Павел Рейфман - Из истории русской, советской и постсоветской цензуры
О попытках борьбы с его изданиями Герцен пишет в «Былом и думах» (Часть 7. Глава 1 «Апогей и перигей». 1858–1862. с. 136–7). Там речь идет о России до и после смерти Николая. С последним периодом Герцен связывает успех «Полярной звезды» и «Колокола»: «барка тронулась»; весной 56 г. приехал Огарев, а 1 июля 57 г. вышел первый лист «Колокола», как ответ «на потребность органа, не искаженного цензурой» (299,300). Его читали во дворце, в том числе сам царь. В. П. Бутков, Государственный Секретарь, заявлявший, что он ничего не боится, говорил: жалуйтесь на меня государю, хоть в «Колокол» пишите. «Колокол» был более страшной угрозой, чем жалоба царю. Государственный Совет, император думали «как бы унять „Колокол“. „Бескорыстный Муравьев советовал подкупить меня; жираф в андреевской ленте, Панин, предпочитал сманить меня на службу. Горчаков, игравший между этими „мертвыми душами“ роль Мижуева, усомнился в моей продажности и спросил Панина: — Какое же место вы предложите ему? — Помощника статс-секретаря. — Ну, в помощники статс-секретаря он не пойдет, — отвечал Горчаков, и судьбы „Колокола“ были предоставлены воле божией“ (301–302).
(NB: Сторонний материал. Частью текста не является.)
-- ==== Sys2Proof/Machine/CommandTable.lean ====
section
/-! DEFINITION. The command-to-opcode lookup mux: the default command table (30_encoding.md R120), its lookup by
command id (10_state.md R49), and the check a build's table must pass (10_state.md R59, R50). The opcodes other than 1
and 56 are the spec's defaults from general knowledge (30_encoding.md R119; log 6). -/

namespace Sys2Proof.Machine

/-- The row of a write-only command: no read, so `disc`, `raddr`, `rlen` carry no meaning (10_state.md R52 to R57). -/
def writeRow (opc : Byte) (s1 s2 s3 : Selector) (d1 : Settle) : CtEntry :=
  { opc, s1, s2, s3, rk := .none, disc := false, raddr := .main, rlen := 0, d1, d2 := 0, fmt := .none }

/-- The row of a command that reads one byte (10_state.md R52). -/
def byteRow (opc : Byte) (s1 s2 s3 : Selector) (d1 : Nat) : CtEntry :=
  { opc, s1, s2, s3, rk := .byte, disc := false, raddr := .main, rlen := 0, d1 := .ms d1, d2 := 0, fmt := .byte }

/-- The row of a command that reads a block (10_state.md R52 to R57). -/
def blockRow (opc : Byte) (s1 s2 s3 : Selector) (disc : Bool) (raddr : BusAddr) (rlen : BitVec 5) (d1 d2 : Nat)
    (fmt : Format) : CtEntry :=
  { opc, s1, s2, s3, rk := .block, disc, raddr, rlen, d1 := .ms d1, d2, fmt }

/-- Digital and analog GPIO commands and the thermistor conversion (41_gpio.md): ids 0 to 5 of 30_encoding.md R120. -/
def gpioRows : CommandTable :=
  [ byteRow 1 .a0 .z .z 100,
    writeRow 2 .a0 .a1 .z (.ms 0),
    blockRow 3 .a0 .z .z true .main 5 100 100 .u16be,
    writeRow 4 .a0 .a1 .z (.ms 0),
    writeRow 5 .a0 .mode1 .z (.ms 0),
    blockRow 3 .a0 .z .z true .main 5 100 100 .therm ]

/-- The sensor read commands (42_sensors.md): ids 6 to 10 of 30_encoding.md R120. -/
def sensorsRows : CommandTable :=
  [ blockRow 7 .a0 .z .z true .main 5 200 0 .u16be,
    blockRow 8 .z .z .z true .main 5 100 0 .ver,
    blockRow 20 .z .z .z false .main 5 100 0 .acc3,
    blockRow 30 .z .z .z true .main 5 100 0 .raw,
    blockRow 40 .a0 .a1 .z false .main 9 600 100 .dht ]

/-- The LED bar commands (43_ledbar.md): ids 11 to 17 of 30_encoding.md R120. -/
def ledBarRows : CommandTable :=
  [ writeRow 50 .a0 .a1 .z (.ms 0),
    writeRow 51 .a0 .a1 .z (.ms 0),
    writeRow 52 .a0 .a1 .z (.ms 0),
    writeRow 53 .a0 .a1 .a2 (.ms 0),
    writeRow 54 .a0 .a1 .z (.ms 0),
    writeRow 55 .a0 .lo1 .hi1 (.ms 0),
    blockRow 56 .a0 .z .z false .alt 5 200 0 .u16le ]

/-- The four-digit display commands (44_four_digit.md): ids 18 to 27 of 30_encoding.md R120. -/
def fourDigitRows : CommandTable :=
  [ writeRow 70 .a0 .z .z (.ms 0),
    writeRow 71 .a0 .a1 .z (.ms 50),
    writeRow 72 .a0 .lo1 .hi1 (.ms 50),
    writeRow 73 .a0 .lo1 .hi1 (.ms 50),
    writeRow 74 .a0 .a1 .a2 (.ms 50),
    writeRow 75 .a0 .a1 .a2 (.ms 50),
    writeRow 76 .a0 .a1 .a2 (.ms 50),
    writeRow 77 .a0 .a1 .a2 .mon,
    writeRow 78 .a0 .z .z (.ms 50),
    writeRow 79 .a0 .z .z (.ms 50) ]

/-- The chainable RGB LED commands (45_rgb_led.md): ids 28 to 33 of 30_encoding.md R120. -/
def rgbLedRows : CommandTable :=
  [ writeRow 90 .a0 .a1 .a2 (.ms 50),
    writeRow 91 .a0 .a1 .z (.ms 50),
    writeRow 92 .a0 .a1 .a2 (.ms 50),
    writeRow 93 .a0 .a1 .a2 (.ms 50),
    writeRow 94 .a0 .a1 .a2 (.ms 50),
    writeRow 95 .a0 .a1 .a2 (.ms 50) ]

/-- The IR, dust, encoder and flow sensor commands (46_ir_dust_encoder_flow.md): ids 34 to 44 of 30_encoding.md R120. -/
def irDustEncoderFlowRows : CommandTable :=
  [ blockRow 21 .z .z .z false .main 21 100 0 .ir,
    writeRow 22 .a0 .z .z (.ms 0),
    blockRow 10 .z .z .z false .main 5 200 0 .sent4,
    writeRow 14 .z .z .z (.ms 200),
    writeRow 15 .z .z .z (.ms 200),
    blockRow 11 .z .z .z false .main 5 200 0 .sent2,
    writeRow 16 .z .z .z (.ms 200),
    writeRow 17 .z .z .z (.ms 200),
    blockRow 12 .z .z .z false .main 5 200 0 .sent3,
    writeRow 18 .z .z .z (.ms 200),
    writeRow 13 .z .z .z (.ms 200) ]

/-- The default command table `CT` (30_encoding.md R120), indexed by command id. -/
def commandTable : CommandTable :=
  gpioRows ++ sensorsRows ++ ledBarRows ++ fourDigitRows ++ rgbLedRows ++ irDustEncoderFlowRows

/-- The parameters of the default build: the default table, and the open parameters left open, each a constant of any value
(00_scope.md R8; log 6, log 7, log 8). -/
def defaultParams : Params :=
  { table := commandTable, addrMain := Config.addrMain, addrAlt := Config.addrAlt, thermFn := Config.thermFn }

/-- The mux: the entry of command id `c`, if `c` names a command (10_state.md R49, R59). -/
def lookup (T : CommandTable) (c : CmdId) : Option CtEntry :=
  T[c.toNat]?

/-- The constraints of 10_state.md R59 on one entry (`opc` is a byte by its type). R55 gives `rlen` the range 1 to 21, and
R59's list bounds it above alone: that a block row with `rlen = 0` passes the check is the model's DESIGN CHOICE (log 27).
40_core.md R187 says that "every format's `m ≤ rlen`", and R59's list bounds neither a block row's `rlen` below by its format's need
nor its `fmt`: that a block row with a smaller `rlen`, or with `F_NONE` or `F_BYTE`, passes the check is the model's DESIGN CHOICE
(log 29; what `F_BYTE` then decodes: log 30). -/
def entryOk (e : CtEntry) : Bool :=
  decide (e.rlen.toNat ≤ Config.respCap) &&
  (e.rk != .none || (e.fmt == .none && e.d2 == 0)) &&
  (e.rk != .byte || e.fmt == .byte) &&
  (e.raddr != .alt || e.rk == .block)

/-- "the two opcodes fixed by the document keep their values": 1 for id 0 and 56 for id 17 (10_state.md R50, R59). -/
def fixedOpcodesOk (T : CommandTable) : Bool :=
  (T[0]?.map (·.opc) == some 1) && (T[17]?.map (·.opc) == some 56)

/-- The constraints of 10_state.md R59 on a table: one entry for each of the `N_CMD` ids (R49), each entry legal, and the
two fixed opcodes. R50 says that opcodes are distinct within a table, and R59's list leaves it out: that a table whose
opcodes collide, or whose `THERM_READ` and `ANALOG_READ` differ, passes the check is the model's DESIGN CHOICE (log 26). -/
def tableOk (T : CommandTable) : Bool :=
  (T.length == Config.nCmd) && T.all entryOk && fixedOpcodesOk T

/-- The check of a build's table, which `build` binds: "a table that violates a constraint is refused by the model at configuration time"
(10_state.md R59; 70_reset_and_hazards.md R394; 93_implementation_defined.md U5). -/
def configure (T : CommandTable) : Option CommandTable :=
  if tableOk T then some T else none

/-- "Within one table, distinct commands have distinct opcodes, except `THERM_READ`, which shares `ANALOG_READ`'s
opcode" (10_state.md R50): id 5 is `THERM_READ` and id 2 is `ANALOG_READ`. No part of the check (log 26). -/
def opcodesDistinct (T : CommandTable) : Bool :=
  ((T.eraseIdx 5).map (·.opc)).Nodup && (T[5]?.map (·.opc) == T[2]?.map (·.opc))

end Sys2Proof.Machine
end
Как ни парадоксально, влияние „Колокола“, необходимость борьбы с ним привели к некоторому расширению свободы печати в России. Сторонники преобразования цензуры отмечали не раз, что появление русской заграничной печати — результат цензурных ограничений. Некоторые льготы для печати, предлагаемые Головниным, имели целью ослабить влияние изданий Герцена. Путятин, потом Валуев предпочитали борьбу с ними. Но тот или другой способ „защитить“ общество от „вредных“ идей, проникающих из-за границы, современники сравнивали с попыткой оградить сад от птиц, запирая ворота (137). Не существовало ни одного запрещенного издания, которого нельзя было бы в России купить или получить для чтения (138). Министр внутренних дел С. С. Ланской (55–61) в 55 и 57 гг. распорядился изымать и посылать к нему „прямо в собственные руки“ издания Герцена. Но все не достигало цели (327).
Были и другие заграничные издания на русском языке. В 49-м году эмигрант И. Г. Головин в Париже выпускает сборник „Катехизис русского народа“. Позднее выходят „Русский заграничный сборник“ (А. Франк, 58–66), „Стрела“, «Благонамеренный» (И. Г. Головин.58–59, 59–62) «Lа Gazette du Nord» (Г. И. Рюмин и Н. И. Сазонов), «Le Veridique» («Правдивый»), «Будущность», «Листок» (П. В. Долгоруков (60, 62,62–64), «Правдолюбивый» (В. Гергардт. 62–63.), «Весть», «Свободnoeа слова», «Европеец» (Л. П. Блюммер. 62, 64), «La Cloche» (Л. Фонтен. 62–65). Они печатались, в основном, в Германии, в типографиях Берлина, Лейпцига, других немецких городов. Издания были разные, по значимости, направлению, степени радикальности. Но все они претендовали на оппозиционность. Герцен писал о них: «Русская литература за границей растет не по дням, а по часам — как ясное доказательство, что нам есть что сказать и что нам нельзя говорить дома». Особое место принадлежит Долгорукову. Одно время он занимал относительно радикальную позицию, в чем-то сближаясь с Герценом, симпатизируя ему. Затем отходит от нее, печатает нападки на «нигилистов» За конституционную монархию, но и за гласность, свободу слова. Его программа: «отменение цензуры и свобода книгопечатанья». Публикует много материалов о декабристах. Хорошо знает правящую среду, владеет ценною информацией о ней. Пользовался влиянием.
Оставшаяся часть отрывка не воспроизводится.